|
|
Archives of the TeradataForum
Message Posted: Tue, 10 Sep 2013 @ 15:33:59 GMT
Subj: | | Merge delete performance tuning |
|
From: | | Bakthavachalam, Roopalini |
Hi Forum,
I am trying to tune the below DELETE query for our development team. I did couple things and could bring down the estimated time from 17 hours
to 3 hours. However I am unable to bring it down any further. Could any of you please tell me, if there is anything more I can do ? The stats are
updated for F_PACE table. Though the F_PACE table is partitioned , it is not using any of the partitions because of the condition
T1.AS_OF_CALENDAR_ID > CAST(CAST(T2.LAST_PACE_DT AS DATE FORMAT 'YYYYMMDD' ) AS CHAR( 8 )).
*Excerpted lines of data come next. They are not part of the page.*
-- ==== Sys2Proof/Machine/HeaderParser.lean ====
section
/-! DEFINITION. HeaderParser: HP.PARSE (R130 to R146). -/

namespace Sys2Proof.Machine

/-- `plen = ulen - 8`, signed (R98, R130 line 12, R136). -/
def payloadLength (ulen : Nat) : Int := (ulen : Int) - Config.udpHlen

/-- Lines 8 to 15 of R130, with the UDP header at offset `u`. -/
def parseUdp (beyond : Nat → Byte) (port : BitVec 16) (frame : List Byte) (u : Nat) : Option (Nat × Nat) :=
  if frame.length < u + Config.udpHlen then none
  else if be16 beyond frame (u + 2) ≠ port.toNat then none
  else if payloadLength (be16 beyond frame (u + 4)) < 0 then none
  else if (frame.length : Int) - (u + Config.udpHlen) < payloadLength (be16 beyond frame (u + 4)) then none
  else some (u + Config.udpHlen, (payloadLength (be16 beyond frame (u + 4))).toNat)

/-- The pseudocode of R130, line by line: `some (off, len)` for `Accept(off, len)`, `none` for `NA`.
`caplen` is `frame.length`. `beyond` stands for bytes at or beyond it; the length checks of lines 1, 4 and 8 keep every read
inside (R131). -/
def parseFrameWith (beyond : Nat → Byte) (port : BitVec 16) (frame : List Byte) : Option (Nat × Nat) :=
  if frame.length < Config.ethHlen then none
  else if be16 beyond frame 12 ≠ Config.ethertypeIpv4 then none
  else if frame.length < Config.ethHlen + 1 then none
  else parseUdp beyond port frame (udpOffset (frameByte beyond frame Config.ethHlen))

/-- HP.PARSE as a function of the frame and `PORT` alone (R140). -/
def parseFrame (port : BitVec 16) (frame : List Byte) : Option (Nat × Nat) :=
  parseFrameWith Config.beyondFrame port frame

/-- The payload `frame[off .. off + len - 1]` (R138). -/
def payloadOf (frame : List Byte) (off len : Nat) : List Byte := (frame.drop off).take len

/-- The response of HP.PARSE (R130 line 15 and its `return NA` lines). -/
def parseResponse : Option (Nat × Nat) → Response
  | some (off, len) => .accept off len
  | none => .na

/-- HP.PARSE(frame): writes no state (R130, R140). -/
def execHpParse (frame : List Byte) (s : State) : Result :=
  reply s (parseResponse (parseFrame (portField s.cfgr) frame))

end Sys2Proof.Machine
end

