-- ==== Sys2Proof/Machine/RingBuffer.lean ====
section
/-! DEFINITION. RingBuffer: RB.WRITE, RB.AVAIL, RB.CONSUME, RB.OVF (R150 to R163). -/

namespace Sys2Proof.Machine

/-- RB.WRITE(b) -> `Ok` or `Fail` (R150). -/
def execRbWrite (bytes : List Byte) (s : State) : Result :=
  reply (ringWrite s bytes).1 (ringWrite s bytes).2

/-- RB.AVAIL() -> `COUNT` (R155). -/
def execRbAvail (s : State) : Result := reply s (.word (word32 s.count))

/-- RB.CONSUME(len); no response (R157). -/
def execRbConsume (len : Word) (s : State) : Result :=
  match ringConsume s len.toNat with
  | .ok t => reply t .none
  | .error f => .fault f

/-- RB.OVF() -> `OVF`; the read does not clear the counter (R160). -/
def execRbOvf (s : State) : Result := reply s (.word s.ovf)

end Sys2Proof.Machine
end

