-- ==== Sys2Proof/Machine/ConsumerAdapter.lean ====
section
/-! DEFINITION. ConsumerAdapter: CA.PRODUCE (R195 to R204). -/

namespace Sys2Proof.Machine

/-- `min(requested, available_bytes div G)`: whole sample groups only (R195 line 4, R197). -/
def deliverable (s : State) (requested : Nat) : Nat := min requested (s.count / groupSize s.cfgr)

/-- CA.PRODUCE(requested) -> `produced`, one atomic step, whatever `SESSION` is (R195, R202).
A group size of 0 has no meaning; with `CONFIGURED` = 1 no run reaches it (R206, log 16). -/
def execCaProduce (requested : Word) (s : State) : Result :=
  if s.configured = false then raise s (.refused .notConfigured)
  else if groupSize s.cfgr = 0 then .fault .unconfiguredDecode
  else if deliverable s requested.toNat = 0 then reply s (.word 0#32)
  else
    match demux s (deliverable s requested.toNat) with
    | .ok t => reply t (.word (BitVec.ofNat 32 (deliverable s requested.toNat)))
    | .error f => .fault f

end Sys2Proof.Machine
end

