/-- `f32_of_int` is exact: for every integer a decoder can meet, the pattern stands for that integer, and 0 is +0 (R12, R105). -/
def Obligations.IntegerPatternsAreExact : Prop :=
  (∀ z : Int, -128 ≤ z → z ≤ 127 → f32Value (f32OfInt z) = z) ∧ f32OfInt 0 = 0x00000000

/-- A decoder called where a byte of its item is not among the unconsumed ones is the model-only fault ReadBeyondCount (R156, R247). -/
def Obligations.DecoderBeyondCountFaults : Prop :=
  ∀ (p : Nat) (s : State),
    (s.count < p + 2 → exec (.decPbN p) s = .fault .readBeyondCount ∧ exec (.decPbS p) s = .fault .readBeyondCount) ∧
    (s.count < p + 1 → exec (.decP4N p) s = .fault .readBeyondCount ∧ exec (.decP4S p) s = .fault .readBeyondCount) ∧
    (s.count < p + 8 → exec (.decPfN p) s = .fault .readBeyondCount ∧ exec (.decPfS p) s = .fault .readBeyondCount)

/-- PackedFloat is bit-exact through the buffer: the eight bytes of any two patterns written, little-endian, into an empty buffer
with room decode to the two patterns, NaNs and signed zeros included (R182, V-SRC-3). -/
def Obligations.PackedFloatRoundTrip : Prop :=
  ∀ (s : State) (a b : Word), Inv s → s.count = 0 → 8 ≤ s.cap →
    ∃ t, exec (.rbWrite [a.extractLsb' 0 8, a.extractLsb' 8 8, a.extractLsb' 16 8, a.extractLsb' 24 8,
                         b.extractLsb' 0 8, b.extractLsb' 8 8, b.extractLsb' 16 8, b.extractLsb' 24 8]) s = .next t ∧
      exec (.decPfN 0) t = .next { t with resp := .sample { re := a, im := b } } ∧
      exec (.decPfS 0) t = .next { t with resp := .sample { re := b, im := a } }

/-! ### SampleDemux and ConsumerAdapter -/

/-- DMX.DECODE(n) within `COUNT` completes: for every channel and every sample below `n`, `OUT[ch][s]` becomes what the decoder
selected by `SEL = FMT ‖ SWAP` answers at stream offset `(s * NCH + ch) * BPS`; every other element is unchanged; exactly
`n * BPS * NCH` bytes are consumed; nothing else changes (R116, R170, R172, R183, R185, R186). `FMT`, `SWAP` and `NCH` are bits
17:16, 18 and 22:20 of `CFGR` read as numbers (R33), and `BPS` is 2, 1, 8 for the formats 1, 2, 3 (R8, R100). -/
def Obligations.DecodeFillsOutputAndConsumes : Prop :=
  ∀ (n : Word) (s : State) (fmt swap nch bps : Nat),
    fmt = s.cfgr.toNat / 2 ^ 16 % 4 → swap = s.cfgr.toNat / 2 ^ 18 % 2 → nch = s.cfgr.toNat / 2 ^ 20 % 8 →
    bps = (if fmt = 1 then 2 else if fmt = 2 then 1 else 8) → fmt ≠ 0 → n.toNat * (bps * nch) ≤ s.count →
    ∃ o, exec (.dmxDecode n) s =
        .next { s with out := o, rd := (s.rd + n.toNat * (bps * nch)) % s.cap, count := s.count - n.toNat * (bps * nch),
                       resp := .none } ∧
      (∀ ch smp, ch < nch → smp < n.toNat →
        ∃ d v, decode (.decoder (BitVec.ofNat 3 (fmt * 2 + swap)) ((smp * nch + ch) * bps)) = .ok d ∧
          exec d s = .next { s with resp := .sample v } ∧ outGet o ch smp = some v) ∧
      (∀ ch smp, ch < 8 → nch ≤ ch ∨ n.toNat ≤ smp → outGet o ch smp = outGet s.out ch smp)

/-- DMX.DECODE with `FMT` = 0 is the model-only fault UnconfiguredDecode; with more groups than are buffered, DecodeBeyondCount
(R120, R171, R247). The fields are bits of `CFGR` read as numbers, and `BPS` is 2, 1, 8 (R33, R100). -/
def Obligations.DecodeBeyondCountFaults : Prop :=
  ∀ (n : Word) (s : State) (fmt nch bps : Nat),
    fmt = s.cfgr.toNat / 2 ^ 16 % 4 → nch = s.cfgr.toNat / 2 ^ 20 % 8 → bps = (if fmt = 1 then 2 else if fmt = 2 then 1 else 8) →
    (fmt = 0 → exec (.dmxDecode n) s = .fault .unconfiguredDecode) ∧
    (fmt ≠ 0 → s.count < n.toNat * (bps * nch) → exec (.dmxDecode n) s = .fault .decodeBeyondCount)

/-- CA.PRODUCE with at least one group requested and buffered completes: it answers `min(requested, COUNT div G)`, fills that many
elements of each channel as DMX.DECODE does, leaves every other element, consumes exactly their bytes, and changes nothing else
(R195, R196, R197, R199). The fields are bits of `CFGR` read as numbers, `BPS` is 2, 1, 8, and `G = BPS * NCH` (R33, R100, R196). -/
def Obligations.ProduceDeliversWholeGroups : Prop :=
  ∀ (requested : Word) (s : State) (fmt swap nch bps g d : Nat),
    fmt = s.cfgr.toNat / 2 ^ 16 % 4 → swap = s.cfgr.toNat / 2 ^ 18 % 2 → nch = s.cfgr.toNat / 2 ^ 20 % 8 →
    bps = (if fmt = 1 then 2 else if fmt = 2 then 1 else 8) → g = bps * nch →
    s.configured = true → fmt ≠ 0 → 1 ≤ g → d = min requested.toNat (s.count / g) → 1 ≤ d →
    ∃ o, exec (.caProduce requested) s =
        .next { s with out := o, rd := (s.rd + d * g) % s.cap, count := s.count - d * g, resp := .word (BitVec.ofNat 32 d) } ∧
      (∀ ch smp, ch < nch → smp < d →
        ∃ i v, decode (.decoder (BitVec.ofNat 3 (fmt * 2 + swap)) ((smp * nch + ch) * bps)) = .ok i ∧
          exec i s = .next { s with resp := .sample v } ∧ outGet o ch smp = some v) ∧
      (∀ ch smp, ch < 8 → nch ≤ ch ∨ d ≤ smp → outGet o ch smp = outGet s.out ch smp)

/-- Nothing to deliver: with nothing requested or less than one group buffered, CA.PRODUCE answers 0 at once; no state changes and
no output element is written (R198). The group is `BPS * NCH` bytes, `BPS` 2, 1, 8 for the formats 1, 2, 3 (R100, R196). -/
def Obligations.ProduceWithNothingAnswersZero : Prop :=
  ∀ (requested : Word) (s : State) (fmt nch bps : Nat),
    fmt = s.cfgr.toNat / 2 ^ 16 % 4 → nch = s.cfgr.toNat / 2 ^ 20 % 8 → bps = (if fmt = 1 then 2 else if fmt = 2 then 1 else 8) →
    Inv s → s.configured = true → (requested = 0 ∨ s.count < bps * nch) →
      exec (.caProduce requested) s = .next { s with resp := .word 0 }

/-- With `CONFIGURED` = 0 CA.PRODUCE answers `Refused(NotConfigured)`, with no state change and no output written (R201). -/
def Obligations.ProduceUnconfiguredIsRefused : Prop :=
  ∀ (requested : Word) (s : State), s.configured = false →
    exec (.caProduce requested) s = .next { s with resp := .refused .notConfigured }

/-- CA.PRODUCE never over-reads: where only `k < requested` whole groups are buffered it answers exactly `k`, consumes exactly `k * G`
bytes and leaves fewer than `G` (R200). `G` is spelt out as in ProduceWithNothingAnswersZero. -/
def Obligations.ProduceNeverOverReads : Prop :=
  ∀ (requested : Word) (s : State) (fmt nch bps g k : Nat),
    fmt = s.cfgr.toNat / 2 ^ 16 % 4 → nch = s.cfgr.toNat / 2 ^ 20 % 8 → bps = (if fmt = 1 then 2 else if fmt = 2 then 1 else 8) →
    g = bps * nch → Inv s → s.configured = true → k = s.count / g → k < requested.toNat →
    ∃ t v, exec (.caProduce requested) s = .next t ∧ t.resp = .word v ∧ v.toNat = k ∧ t.count = s.count - k * g ∧ t.count < g

/-- CA.PRODUCE does not look at `SESSION`: in either lifecycle state it does the same (R202). -/
def Obligations.ProduceIgnoresSession : Prop :=
  ∀ (requested : Word) (s t : State) (v : Session), exec (.caProduce requested) s = .next t →
    exec (.caProduce requested) { s with session := v } = .next { t with session := v }

/-! ### CaptureSession -/

/-- CS.CFG completes in every state, by the first of the tests of R205 that holds: `Refused(NotIdle)` while Capturing, then
UnknownFormat, then ChannelCount (R208, R234), then a configuration stored with its reserved bits 0, `CONFIGURED` set and the
ring buffer emptied with `MEM` as it was (R206, R113). The fields are read from the argument as a number. `50`
and the argument's four bytes, high byte first, are its command. -/
def Obligations.ConfigureFollowsRule : Prop :=
  (∀ b1 b2 b3 b4 : Byte, decode (.command [0x50, b1, b2, b3, b4]) = .ok (.csCfg (b1 ++ b2 ++ b3 ++ b4))) ∧
  ∀ (arg : Word) (s : State) (fmt nch nwired : Nat),
    fmt = arg.toNat / 2 ^ 16 % 4 → nch = arg.toNat / 2 ^ 20 % 8 → nwired = arg.toNat / 2 ^ 24 % 8 →
    exec (.csCfg arg) s = .next (
      if s.session = .capturing then { s with resp := .refused .notIdle }
      else if fmt = 0 then { s with configured := false, resp := .configurationError .unknownFormat }
      else if nch < 1 ∨ 4 < nch ∨ nwired < nch then { s with configured := false, resp := .configurationError .channelCount }
      else { s with cfgr := arg &&& 0x0777FFFF, configured := true, wr := 0, rd := 0, count := 0, ovf := 0, resp := .ok })

/-- CS.START completes in every state, by the first of the tests of R209 that holds; on `env` = ok it enters Capturing and changes
nothing else, and on every other path nothing changes; byte 51 is its command (R209, R210, R211, R233). -/
def Obligations.StartFollowsRule : Prop :=
  decode (.command [0x51]) = .ok .csStart ∧ ∀ s : State,
    exec .csStart s = .next (
      if s.configured = false then { s with resp := .refused .notConfigured }
      else if s.session = .capturing then { s with resp := .refused .notIdle }
      else if s.startEnv = .devFail then { s with resp := .startupError .deviceOpen }
      else if s.startEnv = .bindFail then { s with resp := .startupError .socketBind }
      else { s with session := .capturing, resp := .ok })

/-- CS.STOP completes in every state: refused in Idle; a thread that does not join sets `FAULT` and leaves Capturing; else Idle, with
the ring buffer, the counter and the configuration as they were; byte 52 is its command (R212, R214, R237). -/
def Obligations.StopFollowsRule : Prop :=
  decode (.command [0x52]) = .ok .csStop ∧ ∀ s : State,
    exec .csStop s = .next (
      if s.session = .idle then { s with resp := .refused .notCapturing }
      else if s.stopEnv = .joinFail then { s with faulted := true, resp := .shutdownError }
      else { s with session := .idle, resp := .ok })

/-- CS.FRAME completes in every state and answers nothing: discarded with no effect in Idle; in Capturing, no effect where HP.PARSE
answers `NA`; where it answers `Accept(off, len)`, exactly the effect of RB.WRITE of `frame[off .. off+len-1]`, whether that fits or not
(R126, R215, R216, R217, R218). -/
def Obligations.FrameIsParseThenWrite : Prop :=
  ∀ (frame : List Byte) (s : State),
    (s.session = .idle → exec (.csFrame frame) s = .next { s with resp := .none }) ∧
    (s.session = .capturing → ¬ acceptable (s.cfgr.toNat % 65536) frame → exec (.csFrame frame) s = .next { s with resp := .none }) ∧
    (s.session = .capturing → acceptable (s.cfgr.toNat % 65536) frame →
      ∃ t, exec (.rbWrite ((frame.drop (hdrUdp frame + 8)).take (hdrUlen frame - 8))) s = .next t ∧
        exec (.csFrame frame) s = .next { t with resp := .none })
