-- ==== Sys2Proof/Laws/Decode.lean ====
section
/-! SUPPORT. What an `OP` byte can name, and the parts of a command. -/

namespace Sys2Proof

/-- All that an `OP` byte can name (R112). -/
theorem formatOf_cases (op : Byte) :
    (op = 0x10#8 ∧ formatOf op = some (.s .hpParse)) ∨
    (op = 0x20#8 ∧ formatOf op = some (.s .rbWrite)) ∨
    (op = 0x21#8 ∧ formatOf op = some (.z .rbAvail)) ∨
    (op = 0x22#8 ∧ formatOf op = some (.w .rbConsume)) ∨
    (op = 0x23#8 ∧ formatOf op = some (.z .rbOvf)) ∨
    (op = 0x30#8 ∧ formatOf op = some (.w .dmxDecode)) ∨
    (op = 0x40#8 ∧ formatOf op = some (.w .caProduce)) ∨
    (op = 0x50#8 ∧ formatOf op = some (.w .csCfg)) ∨
    (op = 0x51#8 ∧ formatOf op = some (.z .csStart)) ∨
    (op = 0x52#8 ∧ formatOf op = some (.z .csStop)) ∨
    (op = 0x53#8 ∧ formatOf op = some (.s .csFrame)) ∨
    (op = 0x54#8 ∧ formatOf op = some (.w rdregOrStatus)) ∨
    (op = 0x5F#8 ∧ formatOf op = some (.z .csReset)) ∨
    formatOf op = none := by
  by_cases h0 : op = 0x10#8
  · subst h0; exact .inl ⟨rfl, rfl⟩
  by_cases h1 : op = 0x20#8
  · subst h1; exact .inr (.inl ⟨rfl, rfl⟩)
  by_cases h2 : op = 0x21#8
  · subst h2; exact .inr (.inr (.inl ⟨rfl, rfl⟩))
  by_cases h3 : op = 0x22#8
  · subst h3; exact .inr (.inr (.inr (.inl ⟨rfl, rfl⟩)))
  by_cases h4 : op = 0x23#8
  · subst h4; exact .inr (.inr (.inr (.inr (.inl ⟨rfl, rfl⟩))))
  by_cases h5 : op = 0x30#8
  · subst h5; exact .inr (.inr (.inr (.inr (.inr (.inl ⟨rfl, rfl⟩)))))
  by_cases h6 : op = 0x40#8
  · subst h6; exact .inr (.inr (.inr (.inr (.inr (.inr (.inl ⟨rfl, rfl⟩))))))
  by_cases h7 : op = 0x50#8
  · subst h7; exact .inr (.inr (.inr (.inr (.inr (.inr (.inr (.inl ⟨rfl, rfl⟩)))))))
  by_cases h8 : op = 0x51#8
  · subst h8; exact .inr (.inr (.inr (.inr (.inr (.inr (.inr (.inr (.inl ⟨rfl, rfl⟩))))))))
  by_cases h9 : op = 0x52#8
  · subst h9; exact .inr (.inr (.inr (.inr (.inr (.inr (.inr (.inr (.inr (.inl ⟨rfl, rfl⟩)))))))))
  by_cases h10 : op = 0x53#8
  · subst h10; exact .inr (.inr (.inr (.inr (.inr (.inr (.inr (.inr (.inr (.inr (.inl ⟨rfl, rfl⟩))))))))))
  by_cases h11 : op = 0x54#8
  · subst h11; exact .inr (.inr (.inr (.inr (.inr (.inr (.inr (.inr (.inr (.inr (.inr (.inl ⟨rfl, rfl⟩)))))))))))
  by_cases h12 : op = 0x5F#8
  · subst h12; exact .inr (.inr (.inr (.inr (.inr (.inr (.inr (.inr (.inr (.inr (.inr (.inr (.inl ⟨rfl, rfl⟩))))))))))))
  unfold formatOf
  rw [if_neg h0, if_neg h1, if_neg h2, if_neg h3, if_neg h4, if_neg h5, if_neg h6, if_neg h7, if_neg h8, if_neg h9, if_neg h10, if_neg h11, if_neg h12]
  simp only [or_true]

/-- `ARG` put together from its four bytes is `ARG` (R110). -/
theorem argOfBytes_extract (w : Word) :
    argOfBytes (w.extractLsb' 24 8) (w.extractLsb' 16 8) (w.extractLsb' 8 8) (w.extractLsb' 0 8) = w := by
  unfold argOfBytes
  ext i hi
  simp only [BitVec.getElem_append]
  split
  · simp [BitVec.getElem_extractLsb', BitVec.getLsbD_eq_getElem hi]
  · split
    · simp only [BitVec.getElem_extractLsb']; rw [← BitVec.getLsbD_eq_getElem]; congr 1; omega
    · split
      · simp only [BitVec.getElem_extractLsb']; rw [← BitVec.getLsbD_eq_getElem]; congr 1; omega
      · simp only [BitVec.getElem_extractLsb']; rw [← BitVec.getLsbD_eq_getElem]; congr 1; omega

/-- Each byte of an `ARG` put together is the byte given (R110). -/
theorem extract_argOfBytes (b1 b2 b3 b4 : Byte) :
    (argOfBytes b1 b2 b3 b4).extractLsb' 24 8 = b1 ∧ (argOfBytes b1 b2 b3 b4).extractLsb' 16 8 = b2 ∧
      (argOfBytes b1 b2 b3 b4).extractLsb' 8 8 = b3 ∧ (argOfBytes b1 b2 b3 b4).extractLsb' 0 8 = b4 := by
  simp only [argOfBytes]
  refine ⟨?_, ?_, ?_, ?_⟩ <;> ext i hi <;> (rw [BitVec.getElem_extractLsb']) <;> simp only [BitVec.getLsbD_append]
  · rw [if_neg (by omega), if_neg (by omega), if_neg (by omega), ← BitVec.getLsbD_eq_getElem]; congr 1; omega
  · rw [if_neg (by omega), if_neg (by omega), if_pos (by omega), ← BitVec.getLsbD_eq_getElem]; congr 1; omega
  · rw [if_neg (by omega), if_pos (by omega), ← BitVec.getLsbD_eq_getElem]; congr 1; omega
  · rw [if_pos (by omega), ← BitVec.getLsbD_eq_getElem]; congr 1; omega

/-- `LEN` put together from its two bytes is `LEN` (R110). -/
theorem lenOfBytes_ofNat {n : Nat} (h : n ≤ 65535) : lenOfBytes (BitVec.ofNat 8 (n / 256)) (BitVec.ofNat 8 n) = n := by
  simp [lenOfBytes]; omega

end Sys2Proof
end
I dropped the secondary index and that brought it
down to 3 hours.
F_PACE table has 682 M records and E_OPERA_BATCH_CONTROL has 72 records.
DELETE T1
FROM C302_PRD_FS_EDW.F_PACE T1,
C302_PRD_FS_STAGE.V_E_OPERA_BATCH_CONTROL T2
WHERE T1.HOTEL_ID= T2.HOTEL_ID
AND T1.AS_OF_CALENDAR_ID > CAST(CAST(T2.LAST_PACE_DT AS DATE FORMAT 'YYYYMMDD' ) AS CHAR( 8 ))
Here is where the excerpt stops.